Segment Open
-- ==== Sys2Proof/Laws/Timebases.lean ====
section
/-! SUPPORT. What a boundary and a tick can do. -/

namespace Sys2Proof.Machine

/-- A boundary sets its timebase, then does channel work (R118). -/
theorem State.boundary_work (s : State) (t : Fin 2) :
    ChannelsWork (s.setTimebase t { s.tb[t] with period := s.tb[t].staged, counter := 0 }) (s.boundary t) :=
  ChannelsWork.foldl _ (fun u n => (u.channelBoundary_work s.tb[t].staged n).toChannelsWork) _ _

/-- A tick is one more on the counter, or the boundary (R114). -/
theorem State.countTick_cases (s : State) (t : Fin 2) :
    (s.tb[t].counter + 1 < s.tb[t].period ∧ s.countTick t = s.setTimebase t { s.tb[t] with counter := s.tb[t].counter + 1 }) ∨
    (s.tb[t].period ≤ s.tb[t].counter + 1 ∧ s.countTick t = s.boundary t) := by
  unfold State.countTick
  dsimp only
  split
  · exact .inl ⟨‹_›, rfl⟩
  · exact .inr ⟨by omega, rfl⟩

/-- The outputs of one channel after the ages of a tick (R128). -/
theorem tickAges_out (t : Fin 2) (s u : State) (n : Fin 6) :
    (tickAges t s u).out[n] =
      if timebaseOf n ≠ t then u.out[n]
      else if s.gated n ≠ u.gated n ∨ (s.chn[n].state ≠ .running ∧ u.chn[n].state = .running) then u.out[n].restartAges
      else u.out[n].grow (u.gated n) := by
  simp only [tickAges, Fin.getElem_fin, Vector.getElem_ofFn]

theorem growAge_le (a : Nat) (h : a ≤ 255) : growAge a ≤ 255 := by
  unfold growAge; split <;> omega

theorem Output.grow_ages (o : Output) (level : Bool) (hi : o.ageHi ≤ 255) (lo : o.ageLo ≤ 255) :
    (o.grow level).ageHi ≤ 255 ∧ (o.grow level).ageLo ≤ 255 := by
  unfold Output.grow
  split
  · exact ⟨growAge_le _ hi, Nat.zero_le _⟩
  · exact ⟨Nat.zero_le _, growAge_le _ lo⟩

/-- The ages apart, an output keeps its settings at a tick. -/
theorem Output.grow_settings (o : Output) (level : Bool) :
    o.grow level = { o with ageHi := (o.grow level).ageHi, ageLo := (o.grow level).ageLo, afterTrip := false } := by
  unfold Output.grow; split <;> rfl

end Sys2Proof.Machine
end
Segment Closed
## YOUR GOAL
Copy out precisely the lines from the line with "if timebaseOf n ≠ t then u.out[n]" to the line with "at a tick. -/" in the material above, including those two lines and omitting all the rest.

## EXERCISE SOLUTION
      if timebaseOf n ≠ t then u.out[n]
      else if s.gated n ≠ u.gated n ∨ (s.chn[n].state ≠ .running ∧ u.chn[n].state = .running) then u.out[n].restartAges
      else u.out[n].grow (u.gated n) := by
  simp only [tickAges, Fin.getElem_fin, Vector.getElem_ofFn]

theorem growAge_le (a : Nat) (h : a ≤ 255) : growAge a ≤ 255 := by
  unfold growAge; split <;> omega

theorem Output.grow_ages (o : Output) (level : Bool) (hi : o.ageHi ≤ 255) (lo : o.ageLo ≤ 255) :
    (o.grow level).ageHi ≤ 255 ∧ (o.grow level).ageLo ≤ 255 := by
  unfold Output.grow
  split
  · exact ⟨growAge_le _ hi, Nat.zero_le _⟩
  · exact ⟨Nat.zero_le _, growAge_le _ lo⟩

/-- The ages apart, an output keeps its settings at a tick. -/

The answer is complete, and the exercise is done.